The course of LAL-D is progressive and unforeseeable, but it is probably dependent on residual LAL activity. Clinical and biochemical changes are subtle and generally cause no medical concerns. However, as in the case reported here, clinical deterioration can occur rapidly, rendering prompt management by causal therapy with sebelipase alfa or liver transplantation impossible. In addition, the cardiovascular complications often seen in LAL-D can develop unpredictably. Our patient showed increases in troponin I and myoglobin during the course of intensive medical therapy which, in addition to the sequelae of cirrhosis, suggested that pathological cardiovascular changes were present.

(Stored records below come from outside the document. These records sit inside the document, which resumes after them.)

theorem State.actApply_kept {l : Nat} {a : LAct} {s : State} : Kept 6820142 s (State.actApply l a s) := by
  unfold State.actApply
  repeat' first
    | (intro)
    | with_reducible assumption
    | with_reducible exact Kept.refl _ _
    | exact Eq.refl _
    | split
    | (with_reducible apply Kept.step State.tuneApply_kept)
    | (with_reducible apply Kept.step State.modeApply_kept)
    | (with_reducible apply Kept.step State.configApply_kept)
    | (with_reducible apply Kept.step State.loopOff_kept)
    | (with_reducible apply Kept.step State.supApply_kept)
    | (with_reducible apply Kept.step State.loopClose_kept)
    | (with_reducible apply Kept.step State.setTransfer_kept)
    | (with_reducible apply Kept.step State.tuneEnd_kept)
    | (with_reducible apply Kept.step State.ctlGauges_kept)
    | (with_reducible apply Kept.step State.modLoopX_kept)
    | (with_reducible apply Kept.step State.modLoop_kept)
    | (with_reducible apply Kept.step State.setLoop_kept)
    | (with_reducible apply Kept.step State.onCtl_kept)
    | (with_reducible refine Kept.snd (by with_reducible assumption) ?_)
    | (with_reducible refine Kept.fst (by with_reducible assumption) ?_)

theorem State.loopTake_kept {l : Nat} {a : LAct} {s : State} : Kept 6820142 s (State.loopTake l a s) := by
  unfold State.loopTake
  repeat' first
    | (intro)
    | with_reducible assumption
    | with_reducible exact Kept.refl _ _
    | exact Eq.refl _
    | (extract_lets +onlyGivenNames x
       first
       | (have hx : Kept 6820142 s x := ?_
          clear_value x
          rotate_left
          subst x
          rotate_left)
       | clear_value x)
    | split
    | (with_reducible apply Kept.step State.actApply_kept)
    | (with_reducible apply Kept.step State.planFirst_kept)
    | (with_reducible apply Kept.step State.retime_kept)
    | (with_reducible apply Kept.step State.modLoopX_kept)
    | (with_reducible refine Kept.snd (by with_reducible assumption) ?_)
    | (with_reducible refine Kept.fst (by with_reducible assumption) ?_)

theorem State.loopDrain_kept {l : Nat} {a1 : List LCmd} {a2 : State} : Kept 6820142 a2 (State.loopDrain l a1 a2) := by
  induction a1 generalizing a2 with
  | nil =>
    unfold State.loopDrain
    repeat' first
      | (intro)
      | with_reducible assumption
      | with_reducible exact Kept.refl _ _
      | exact Eq.refl _
      | split
      | (with_reducible apply Kept.step State.actApply_kept)
      | (with_reducible apply Kept.step State.planFirst_kept)
      | (with_reducible apply Kept.step State.retime_kept)
      | (with_reducible apply Kept.step State.modLoopX_kept)
      | (with_reducible apply Kept.step ih)
      | (with_reducible refine Kept.snd (by with_reducible assumption) ?_)
      | (with_reducible refine Kept.fst (by with_reducible assumption) ?_)

  | cons e es ih =>
    unfold State.loopDrain
    repeat' first
      | (intro)
      | with_reducible assumption
      | with_reducible exact Kept.refl _ _
      | exact Eq.refl _
      | split
      | (with_reducible apply Kept.step State.actApply_kept)
      | (with_reducible apply Kept.step State.planFirst_kept)
      | (with_reducible apply Kept.step State.retime_kept)
      | (with_reducible apply Kept.step State.modLoopX_kept)
      | (with_reducible apply Kept.step ih)
      | (with_reducible refine Kept.snd (by with_reducible assumption) ?_)
      | (with_reducible refine Kept.fst (by with_reducible assumption) ?_)

theorem State.loopCmds_kept {l : Nat} {inst : Nat} {s : State} : Kept 6820142 s (State.loopCmds l inst s) := by
  unfold State.loopCmds
  repeat' first
    | (intro)
    | with_reducible assumption
    | with_reducible exact Kept.refl _ _
    | exact Eq.refl _
    | (extract_lets +onlyGivenNames x
       first
       | (have hx : Kept 6820142 s x := ?_
          clear_value x
          rotate_left
          subst x
          rotate_left)
       | clear_value x)
    | split
    | (with_reducible apply Kept.step State.loopDrain_kept)
    | (with_reducible apply Kept.step State.actApply_kept)
    | (with_reducible apply Kept.step State.modLoopX_kept)
    | (with_reducible refine Kept.fold ?_ ?_)
    | (with_reducible refine Kept.foldSnd ?_ ?_)
    | (with_reducible refine Kept.foldFst ?_ ?_)
    | (with_reducible refine Kept.snd (by with_reducible assumption) ?_)
    | (with_reducible refine Kept.fst (by with_reducible assumption) ?_)

theorem State.loopTwins_kept {l : Nat} {s : State} : Kept 6819886 s (State.loopTwins l s) := by
  unfold State.loopTwins
  repeat' first
    | (intro)
    | with_reducible assumption
    | with_reducible exact Kept.refl _ _
    | exact Eq.refl _
    | (extract_lets +onlyGivenNames x
       first
       | (have hx : Kept 6819886 s x := ?_
          clear_value x
          rotate_left
          subst x
          rotate_left)
       | clear_value x)
    | split
    | (with_reducible apply Kept.step State.setMode_kept)
    | (with_reducible apply Kept.step State.modLoop_kept)
    | (with_reducible apply Kept.step State.twinEvent_kept)
    | (with_reducible apply Kept.step State.bump_kept)
    | (with_reducible refine Kept.fold ?_ ?_)
    | (with_reducible refine Kept.foldSnd ?_ ?_)
    | (with_reducible refine Kept.foldFst ?_ ?_)
    | (with_reducible refine Kept.snd (by with_reducible assumption) ?_)
    | (with_reducible refine Kept.fst (by with_reducible assumption) ?_)

theorem State.supRise_kept {l : Nat} {bits : Nat} {t : Nat} {s : State} : Kept 4198406 s (State.supRise l bits t s) := by
  have hz : True := trivial
  unfold State.supRise
  repeat' first
    | (intro)
    | with_reducible assumption
    | with_reducible exact Kept.refl _ _
    | exact Eq.refl _
    | (extract_lets +onlyGivenNames x
       first
       | (have hx : Kept 4198406 s x := ?_
          clear_value x
          rotate_left
          subst x
          rotate_left)
       | (have hz : ∀ y, Kept 4198406 s y → Kept 4198406 s (x y) := ?_
          clear_value x
          rotate_left
          unfold x
          clear x
          rotate_left)
       | (have hz : ∀ a y, Kept 4198406 s y → Kept 4198406 s (x a y) := ?_
          clear_value x
          rotate_left
          unfold x
          clear x
          rotate_left)
       | (have hz : ∀ a b y, Kept 4198406 s y → Kept 4198406 s (x a b y) := ?_
          clear_value x
          rotate_left
          unfold x
          clear x
          rotate_left)
       | (have hz : ∀ a b c y, Kept 4198406 s y → Kept 4198406 s (x a b c y) := ?_
          clear_value x
          rotate_left
          unfold x
          clear x
          rotate_left)
       | clear_value x)
    | split
    | (with_reducible apply Kept.step State.modLoopX_kept)
    | (with_reducible apply Kept.step State.modLoop_kept)
    | (with_reducible apply Kept.step State.bump_kept)
    | (with_reducible refine Kept.snd (by with_reducible assumption) ?_)
    | (with_reducible refine Kept.fst (by with_reducible assumption) ?_)
    | (with_reducible apply hz)
    | (with_reducible refine Kept.call (by with_reducible assumption) ?_)
    | (with_reducible refine Kept.call1 (by with_reducible assumption) ?_)

theorem State.supAct_kept {l : Nat} {wt : Nat} {s : State} : Kept 6819886 s (State.supAct l wt s).2 := by
  unfold State.supAct
  repeat' first
    | (intro)
    | with_reducible assumption
    | with_reducible exact Kept.refl _ _
    | exact Eq.refl _
    | (extract_lets +onlyGivenNames x
       first
       | (have hx : Kept 6819886 s x := ?_
          clear_value x
          rotate_left
          subst x
          rotate_left)
       | clear_value x)
    | split
    | (with_reducible apply Kept.step State.setMode_kept)
    | (with_reducible apply Kept.step State.modLoop_kept)
    | (with_reducible refine Kept.snd (by with_reducible assumption) ?_)
    | (with_reducible refine Kept.fst (by with_reducible assumption) ?_)

theorem State.supStep1_kept {l : Nat} {wt : Nat} {s : State} : Kept 6819886 s (State.supStep1 l wt s) := by
  unfold State.supStep1
  repeat' first
    | (intro)
    | with_reducible assumption
    | with_reducible exact Kept.refl _ _
    | exact Eq.refl _
    | (extract_lets +onlyGivenNames x
       first
       | (have hx : Kept 6819886 s x := ?_
          clear_value x
          rotate_left
          subst x
          rotate_left)
       | clear_value x)
    | split
    | (with_reducible apply Kept.step State.supAct_kept)
    | (with_reducible apply Kept.step State.supRise_kept)
    | (with_reducible apply Kept.step State.loopClose_kept)
    | (with_reducible apply Kept.step State.supReport_kept)
    | (with_reducible apply Kept.step State.setTransfer_kept)
    | (with_reducible apply Kept.step State.setMode_kept)
    | (with_reducible apply Kept.step State.setPresent_kept)
    | (with_reducible apply Kept.step State.modLoopX_kept)
    | (with_reducible apply Kept.step State.modLoop_kept)
    | (with_reducible apply Kept.step State.raise_kept)
    | (with_reducible apply Kept.step State.bump_kept)
    | (with_reducible refine Kept.snd (by with_reducible assumption) ?_)
    | (with_reducible refine Kept.fst (by with_reducible assumption) ?_)

theorem State.supStep6_kept {l : Nat} {mode : Nat} {u : Int} {uPrev : Int} {wt : Nat} {s : State} : Kept 4198406 s (State.supStep6 l mode u uPrev wt s) := by
  unfold State.supStep6
  repeat' first
    | (intro)
    | with_reducible assumption
    | with_reducible exact Kept.refl _ _
    | exact Eq.refl _
    | (extract_lets +onlyGivenNames x
       first
       | (have hx : Kept 4198406 s x := ?_
          clear_value x
          rotate_left
          subst x
          rotate_left)
       | clear_value x)
    | split
    | (with_reducible apply Kept.step State.supRise_kept)
    | (with_reducible apply Kept.step State.setPresent_kept)
    | (with_reducible apply Kept.step State.modLoopX_kept)
    | (with_reducible apply Kept.step State.modLoop_kept)
    | (with_reducible apply Kept.step State.onCtl_kept)
    | (with_reducible refine Kept.snd (by with_reducible assumption) ?_)
    | (with_reducible refine Kept.fst (by with_reducible assumption) ?_)

theorem State.tuneStore_kept {l : Nat} {sample : Rec 16} {commit : Nat} {s : State} : Kept 6819886 s (State.tuneStore l sample commit s) := by
  unfold State.tuneStore
  repeat' first
    | (intro)
    | with_reducible assumption
    | with_reducible exact Kept.refl _ _
    | exact Eq.refl _
    | (extract_lets +onlyGivenNames x
       first
       | (have hx : Kept 6819886 s x := ?_
          clear_value x
          rotate_left
          subst x
          rotate_left)
       | clear_value x)
    | split
    | (with_reducible apply Kept.step State.tuneEnd_kept)
    | (with_reducible apply Kept.step State.modLoopX_kept)
    | (with_reducible apply Kept.step State.modLoop_kept)
    | (with_reducible apply Kept.step State.onCtl_kept)
    | (with_reducible refine Kept.snd (by with_reducible assumption) ?_)
    | (with_reducible refine Kept.fst (by with_reducible assumption) ?_)

theorem State.loopFrame_kept {l : Nat} {node : Nat} {idx : Nat} {v : Nat} {wt : Nat} {inst : Nat} {s : State} : Kept 6815918 s (State.loopFrame l node idx v wt inst s) := by
  unfold State.loopFrame
  repeat' first
    | (intro)
    | with_reducible assumption
    | with_reducible exact Kept.refl _ _
    | exact Eq.refl _
    | split
    | (with_reducible apply Kept.step State.loopOut_kept)
    | (with_reducible apply Kept.step State.setPort_kept)
    | (with_reducible apply Kept.step State.bump_kept)
    | (with_reducible refine Kept.fold ?_ ?_)
    | (with_reducible refine Kept.foldSnd ?_ ?_)
    | (with_reducible refine Kept.foldFst ?_ ?_)
    | (with_reducible refine Kept.snd (by with_reducible assumption) ?_)
    | (with_reducible refine Kept.fst (by with_reducible assumption) ?_)

theorem State.loopEval_kept {l : Nat} {cyc : Nat} {nom : Nat} {s : State} : Kept 6828462 s (State.loopEval l cyc nom s) := by
  unfold State.loopEval
  repeat' first
    | (intro)
    | with_reducible assumption
    | with_reducible exact Kept.refl _ _
    | exact Eq.refl _
    | (extract_lets +onlyGivenNames x
       first
       | (have hx : Kept 6828462 s x := ?_
          clear_value x
          rotate_left
          subst x
          rotate_left)
       | clear_value x)
    | split
    | (with_reducible apply Kept.step State.loopFrame_kept)
    | (with_reducible apply Kept.step State.tuneStore_kept)
    | (with_reducible apply Kept.step State.supStep6_kept)
    | (with_reducible apply Kept.step State.supStep1_kept)
    | (with_reducible apply Kept.step State.loopTwins_kept)
    | (with_reducible apply Kept.step State.loopCmds_kept)
    | (with_reducible apply Kept.step State.planNext_kept)
    | (with_reducible apply Kept.step State.modLoopX_kept)
    | (with_reducible apply Kept.step State.modLoop_kept)
    | (with_reducible apply Kept.step State.setLoop_kept)
    | (with_reducible apply Kept.step State.outStage_kept)
    | (with_reducible apply Kept.step State.toTile_kept)
    | (with_reducible apply Kept.step State.dirtyMod_kept)
    | (with_reducible apply Kept.step State.raise_kept)
    | (with_reducible apply Kept.step State.bump_kept)
    | (with_reducible apply Kept.step State.wf_kept)
    | (with_reducible refine Kept.snd (by with_reducible assumption) ?_)
    | (with_reducible refine Kept.fst (by with_reducible assumption) ?_)

theorem State.holdAll_kept {on : Bool} {s : State} : Kept 6819886 s (State.holdAll on s) := by
  unfold State.holdAll
  repeat' first
    | (intro)
    | with_reducible assumption
    | with_reducible exact Kept.refl _ _
    | exact Eq.refl _
    | (extract_lets +onlyGivenNames x
       first
       | (have hx : Kept 6819886 s x := ?_
          clear_value x
          rotate_left
          subst x
          rotate_left)
       | clear_value x)
    | split
    | (with_reducible apply Kept.step State.setTransfer_kept)
    | (with_reducible apply Kept.step State.tuneEnd_kept)
    | (with_reducible apply Kept.step State.wf_kept)
    | (with_reducible refine Kept.fold ?_ ?_)
    | (with_reducible refine Kept.foldSnd ?_ ?_)
    | (with_reducible refine Kept.foldFst ?_ ?_)
    | (with_reducible refine Kept.snd (by with_reducible assumption) ?_)
    | (with_reducible refine Kept.fst (by with_reducible assumption) ?_)

theorem State.cfgBad_kept {l : Nat} {n : Nat} {v : Nat} {s : State} : Kept 6815790 s (State.cfgBad l n v s) := by
  unfold State.cfgBad
  repeat' first
    | (intro)
    | with_reducible assumption
    | with_reducible exact Kept.refl _ _
    | exact Eq.refl _
    | (with_reducible apply Kept.step State.twinEvent_kept)
    | (with_reducible apply Kept.step State.bump_kept)

theorem State.supRestore_kept {l : Nat} {s : State} : Kept 6819886 s (State.supRestore l s) := by
  unfold State.supRestore
  repeat' first
    | (intro)
    | with_reducible assumption
    | with_reducible exact Kept.refl _ _
    | exact Eq.refl _
    | (extract_lets +onlyGivenNames x
       first
       | (have hx : Kept 6819886 s x := ?_
          clear_value x
          rotate_left
          subst x
          rotate_left)
       | clear_value x)
    | split
    | (with_reducible apply Kept.step State.cfgBad_kept)
    | (with_reducible apply Kept.step State.supApply_kept)
    | (with_reducible apply Kept.step State.modLoopX_kept)
    | (with_reducible apply Kept.step State.modLoop_kept)
    | (with_reducible refine Kept.snd (by with_reducible assumption) ?_)
    | (with_reducible refine Kept.fst (by with_reducible assumption) ?_)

Previous evidence showed that even steatosis without elevated liver enzymes has some impact on the development cardiovascular disease [14]. This is because the liver plays a significant role in the development of coronary heart disease due to essential liver functions involving lipid and glucose metabolism which are mainly regulated by the liver [15].

Conclusions

In summary, fatal outcomes of LAL-D can be avoided by inclusion of this rare inherited disease in the differential diagnosis of lipid metabolism disorder, hepatomegaly, non-alcoholic fatty liver disease with fibrosis or cirrhosis, as well as by the promotion of treatment adherence. Sebelipase alfa should also be introduced in patients with many years of clinically mild symptoms of LAL-D to prevent the serious sequelae of cirrhosis or cardiovascular complications.